Mohon tunggu...
Chaerul Sabara
Chaerul Sabara Mohon Tunggu... Insinyur - Pegawai Negeri Sipil

Suka nulis suka-suka____

Selanjutnya

Tutup

Diary Pilihan

Kenangan Masa Kecil Menonton Barongsai "Dung Dung Ceng" Saat Imlek di Makassar

12 Februari 2021   18:00 Diperbarui: 12 Februari 2021   18:04 809
+
Laporkan Konten
Laporkan Akun
Kompasiana adalah platform blog. Konten ini menjadi tanggung jawab bloger dan tidak mewakili pandangan redaksi Kompas.
Lihat foto
Pertunjukan Barongsai. Tribunnews.com

Teringat masa usia kanak-kanak di tahun 70-an, pagi-pagi benar kami dan  teman-teman  telah mandi dan memakai baju bersih. Bersiap menuju ke "China town" yang ada di kota Makassar, tepatnya berada di jalan Sulawesi.

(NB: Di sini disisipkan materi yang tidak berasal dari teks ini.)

-- ==== Sys2Proof/Certificates/Slice0/Obligations.lean ====
section
/-! DEFINITION. The statements for the provers, one `def Obligations.<Name> : Prop` each. -/

open Sys2Proof Sys2Proof.Machine

/-- Resets and what holds FAULT_N (R42, R47, R49, R52, R446, R467, R470). -/
def Obligations.ResetsComplete : Prop :=
  (∀ (straps : Straps), Completes (.powerOnReset · straps) (fun _ => True) (fun s s' => s'.dev.mode = .safe ∧ s'.dev.ready = false ∧ s'.dom.domains = [(0, { live := true, host := some (straps.principalSel % 4) })] ∧
      s'.dom.principal = straps.principalSel % 4 ∧ s'.dom.keys = [] ∧ s'.host.started = [] ∧ s'.dev.inReset = true ∧ s'.pending = s.pending ∧ s'.units = {})) ∧
  (∀ (lowNs : Nat) (straps : Straps), Completes (.pinReset · lowNs straps) (fun s => 10000 ≤ lowNs ∧ s.dev.thermTrip = false) (fun s s' => s'.dev.mode = .safe ∧ s'.dev.ready = false ∧ s'.dom.domains = [(0, { live := true, host := some (straps.principalSel % 4) })] ∧
      s'.dom.principal = straps.principalSel % 4 ∧ s'.dom.keys = [] ∧ s'.host.started = [] ∧ s'.dev.inReset = true ∧ s'.pending = s.pending ∧ s'.units.log = s.units.log)) ∧
  (∀ (straps : Straps), Completes (.resetNRisingEdge · straps) (fun s => s.dev.inReset = true) (fun s s' => s'.dev.inReset = false ∧ s'.dev.straps = straps ∧ s'.dev.topology = straps.topoSel % 2 ∧ s'.dom.principal = straps.principalSel % 4 ∧
      s'.dev.startOrigin = s.now ∧ s'.units.hold.supply = false)) ∧
  (∀ (host : Nat) (value : Nat), Completes (.devResetFull · host value) (fun s => s.answers host = true ∧ s.dom.valid = true ∧ host = s.dom.principal ∧ value / 65536 = 0x0A5A ∧ value % 4 = 1 ∧ s.dev.thermTrip = false) (fun s s' => s'.dev.mode = .safe ∧ s'.units.log = s.units.log ∧ s'.units.out = [] ∧ s'.dom.domains = [(0, { live := true, host := some (s.dev.straps.principalSel % 4) })] ∧
      s'.host.started = [] ∧ s'.pending = s.pending)) ∧
  (∀ (host : Nat) (value : Nat), Completes (.devResetDataPlane · host value) (fun s => s.answers host = true ∧ s.dom.valid = true ∧ host = s.dom.principal ∧ value / 65536 = 0x0A5A ∧ value % 4 = 2 ∧
      s.dev.mode ≠ .safe ∧ s.dev.mode ≠ .calibrate ∧ s.dev.thermTrip = false) (fun s s' => s'.dev.mode = .calibrate ∧ s'.dev.zeroing = some s.now ∧ s'.dom.domains = s.dom.domains ∧ s'.dom.keys = s.dom.keys ∧ s'.units.log = s.units.log ∧
      s'.pkts = [] ∧ s'.tables.tables = [] ∧ s'.buf = {} ∧ s'.lant = [] ∧ s'.pending = s.pending)) ∧
  (∀ (host : Nat) (perst : Bool), Completes (.hostLinkLoss · host perst) (fun s => host < 4 ∧ (s.hostPort host).link = true) (fun _ s' => (s'.hostPort host).link = false ∧ s'.isOut 2 host = true)) ∧
  (∀ (host : Nat) (cxl : Bool), Completes (.hostLinkTrained · host cxl) (fun s => host < 4 ∧ (s.hostPort host).link = false ∧ s.dev.inReset = false ∧ s.dev.dead = false) (fun _ s' => (s'.hostPort host).link = true ∧ (s'.hostPort host).cxl = cxl ∧ s'.isOut 2 host = false)) ∧
  (Completes (.rootPllLoss ·) (fun _ => True) (fun s s' => s'.dev.dead = true ∧ s'.units.hold.pll = true ∧ s'.units.log = s.units.log ∧ s'.faultN = true)) ∧
  (∀ (rail : Nat) (outNs : Nat) (outOfOrder : Bool), Completes (.supplyFault · rail outNs outOfOrder) (fun _ => rail < 11 ∧ rail ≠ 9 ∧ 2000 < outNs) (fun _ s' => s'.dev.mode = .safe ∧ s'.dev.inReset = true ∧ s'.units = { hold := { supply := true } } ∧ s'.faultN = true)) ∧
  (∀ (tjF : Int) (tjT : Int), Completes (.thermalTrip · tjF tjT) (fun _ => 115 ≤ tjF ∨ 115 ≤ tjT) (fun s s' => s' = { s with dev := { s.dev with thermTrip := true, tjF := tjF, tjT := tjT, overMax := true }, units := { s.units with hold := { s.units.hold with thermal := true } } })) ∧
  (∀ (tjF : Int) (tjT : Int) (stackMax : Nat), Completes (.junctionOverMax · tjF tjT stackMax) (fun _ => True) (fun s s' => s' = { s with dev := { s.dev with tjF := tjF, tjT := tjT, stackMax := stackMax, overMax := decide (tjMax < tjF) || decide (tjMax < tjT) } }))

/-- Start-up from the boot ROM to STANDBY (R42–R46, R421). -/
def Obligations.StartupCompletes : Prop :=
  (∀ (boot : BootRead) (i : Image), Completes (.bootImageCheck · boot) (fun s => s.dev.inReset = false ∧ s.dev.dead = false ∧ s.dev.mode = .safe ∧ s.dev.bootDone = false ∧ s.dev.bootError = 0 ∧
      s.dev.straps.bootMode = 0 ∧ boot.flashOk = true ∧ boot.coresOk = [0, 1, 2, 3] ∧ s.primary 1 = 0 ∧ (s.slot 1 0).state = .good ∧
      boot.slot0 = some i ∧ i.magicOk = true ∧ i.format = 1 ∧ i.signaturesOk = true ∧ i.hashOk = true ∧
      i.part = 0x5140 ∧ i.stepping = 0xB0 ∧ i.imageType = 1 ∧ i.binding = 0 ∧
      s.floor 1 ≤ i.security) (fun _ s' => s'.dev.mode = .calibrate ∧ s'.dev.bootDone = true ∧ s'.fw.version = i.version)) ∧
  (∀ (failed : List Nat), Completes (.guylineTrainingDone · failed) (fun s => s.dev.mode = .calibrate ∧ s.dev.zeroing = none ∧ s.dev.guylineDone = false ∧ failed = []) (fun s s' => s' = { s with dev := { s.dev with guylineDone := true } })) ∧
  (∀ (fabric : Bool) (quad : Nat) (failed : List Nat), Completes (.serdesCalibrationDone · fabric quad failed) (fun s => s.dev.mode = .calibrate ∧ s.dev.zeroing = none ∧ fabric = false ∧ quad < 64 ∧ failed = []) (fun s s' => s'.dev.serdesQuads = put s.dev.serdesQuads quad false true ∧ s'.units = s.units ∧
      (s.dev.topology = 0 → (∀ k, k < 64 → k ≠ quad → look s.dev.serdesQuads k false = true) → s'.dev.serdesDone = true))) ∧
  (∀ (stack : Nat) (failedAt : Option (Nat × Nat)) (repaired : Nat), Completes (.dramTrainingDone · stack failedAt repaired) (fun s => s.inTraining stack = true ∧ failedAt = none) (fun s s' => s' = s.setStack stack { s.stack stack with trained := true, zeroed := false, repaired := repaired })) ∧
  (∀ (stack : Nat), Completes (.stackZeroingDone · stack) (fun s => stack < 10 ∧ (s.stack stack).trained = true ∧ (s.stack stack).zeroed = false ∧ (s.stack stack).work = none ∧ s.dev.mode = .calibrate ∧ s.healthy 9 stack = true) (fun _ s' => (s'.stack stack).state = .active ∧ (s'.stack stack).zeroed = true)) ∧
  (∀ (kind : Nat) (number : Nat), Completes (.trainingTimeout · kind number) (fun s => kind = 3 ∧ s.dev.mode = .calibrate ∧ s.dev.zeroing = none ∧ s.dev.guylineDone = false ∧ number < 16 ∧ s.healthy 3 number = true) (fun s s' => s' = s.groupOut number 0 false)) ∧
  (Completes (.configApply ·) (fun s => s.dev.mode = .calibrate ∧ s.dev.dramDone = true ∧ s.dev.guylineDone = true ∧ s.dev.serdesDone = true ∧ s.dev.configDone = false ∧
      s.dev.zeroing = none ∧ s.fw.copies = [] ∧ (s.slot 2 (s.running 2)).state = .empty) (fun s s' => s'.dev.configDone = true ∧ s'.buf.nearRing = { built := true } ∧ s'.buf.farCopies = [4, 7].filter (fun n => s.healthy 9 n))) ∧
  (Completes (.standbyEntry ·) (fun s => s.dev.mode = .calibrate ∧ s.dev.configDone = true ∧ s.dev.zeroing = none) (fun s s' => s'.dev.mode = .standby ∧ s'.dev.ready = true ∧ s'.dev.startMs = min ((s.now - s.dev.startOrigin) / ms 1) 0xFFFF ∧ s'.dev.prevMode = .calibrate ∧
      s'.dev.modeSeq = (s.dev.modeSeq + 1) % 256 ∧ s'.dev.dispatchOff = true))

/-- MODE_SET and the hold of the data plane (R34, R38–R41). -/
def Obligations.ModeSetCompletes : Prop :=
  (∀ (c : Cmd), Completes (.modeSet · c) (fun s => ready s c 0x0001 .d0 = true ∧ c.host = s.dom.principal ∧ c.zeros 17 47 = none ∧ (s.dev.hold.any fun h => h.mode.isSome) = false ∧ c.u8 16 = 3 ∧ s.dev.mode = .standby ∧ s.serviceable = true) (fun s s' => s' = s.release.answer c .ok 0 s.release.dev.mode.code [])) ∧
  (∀ (c : Cmd), Completes (.modeSet · c) (fun s => ready s c 0x0001 .d0 = true ∧ c.host = s.dom.principal ∧ c.zeros 17 47 = none ∧ (s.dev.hold.any fun h => h.mode.isSome) = false ∧ c.u8 16 = 2 ∧ (s.dev.mode = .service ∨ s.dev.mode = .degraded)) (fun s s' => s' = (s.beginHold fun h => { h with mode := some c, deadline := s.now + us 100 }).keepWorking c)) ∧
  (∀ (c : Cmd), Completes (.modeSet · c) (fun s => ready s c 0x0001 .d0 = true ∧ c.host = s.dom.principal ∧ c.zeros 17 47 = none ∧ (s.dev.hold.any fun h => h.mode.isSome) = false ∧ ((c.u8 16 = 2 ∧ s.dev.mode = .standby) ∨ (c.u8 16 = 3 ∧ (s.dev.mode = .service ∨ s.dev.mode = .degraded)))) (fun s s' => s' = s.answer c .ok 0 s.dev.mode.code [])) ∧
  (∀ (hd : Hold) (c : Cmd), Completes (.dataPlaneHoldDone ·) (fun s => s.dev.hold = some hd ∧ (s.quiet = true ∨ hd.deadline ≤ s.now) ∧ s.dev.mode ≠ .standby ∧ hd.mode = some c ∧ hd.scan = none) (fun s s' => ∃ x : State, x.dev.mode = .standby ∧ x.dev.schedOff = true ∧ x.dev.hold = none ∧ x.dev.prevMode = s.dev.mode ∧ s' = x.answer c .ok 0 2 [])) ∧
  (∀ (hd : Hold) (x : ScanDue), Completes (.dataPlaneHoldDone ·) (fun s => s.dev.hold = some hd ∧ (s.quiet = true ∨ hd.deadline ≤ s.now) ∧ hd.mode = none ∧ hd.scan = some x) (fun s s' => s' = State.openScan { s with dev := { s.dev with schedOff := true, hold := none } } x)) ∧
  (Completes (.dataPlaneHoldDone ·) (fun s => s.dev.hold = none ∨ (∃ hd, s.dev.hold = some hd ∧ s.quiet = false ∧ s.now < hd.deadline)) (fun s s' => s' = s))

Kami kesana demi menyaksikan pertunjukan barongsai yang merupakan atraksi tradisi menyambut imlek atau tahun baru China bagi masyarakat Tionghoa.

Kami sejak malam sebelumnya sudah janjian akan ramai-ramai pergi untuk menonton atraksi '"dung dung ceng" sebutan kami untuk barongsai. Sebutan dung dung ceng ini mungkin karena mengikuti bunyi irama pengiring tarian barongsai yang berbunyi dung dung dung dung ceng.

Menonton barongsai tentu saja sangat seru bukan saja bagi kami bocah-bocah cilik, tapi juga orang dewasa yang ramai berkumpul untuk menyaksikan atraksi barongsai yang keluar dari kelenteng Xian ma yang merupakan kelenteng terbesar yang ada di kota Makassar saat itu.  Atraksi replika naga perkasa yang sakral dan atraktif dengan gerakan-gerakan kungfu dan akrobatik yang sangat menghibur dengan segala macam iring-iringan pertunjukannya, dan kami orang Makassar mengistilahkannya "Barong dung dung Ceng".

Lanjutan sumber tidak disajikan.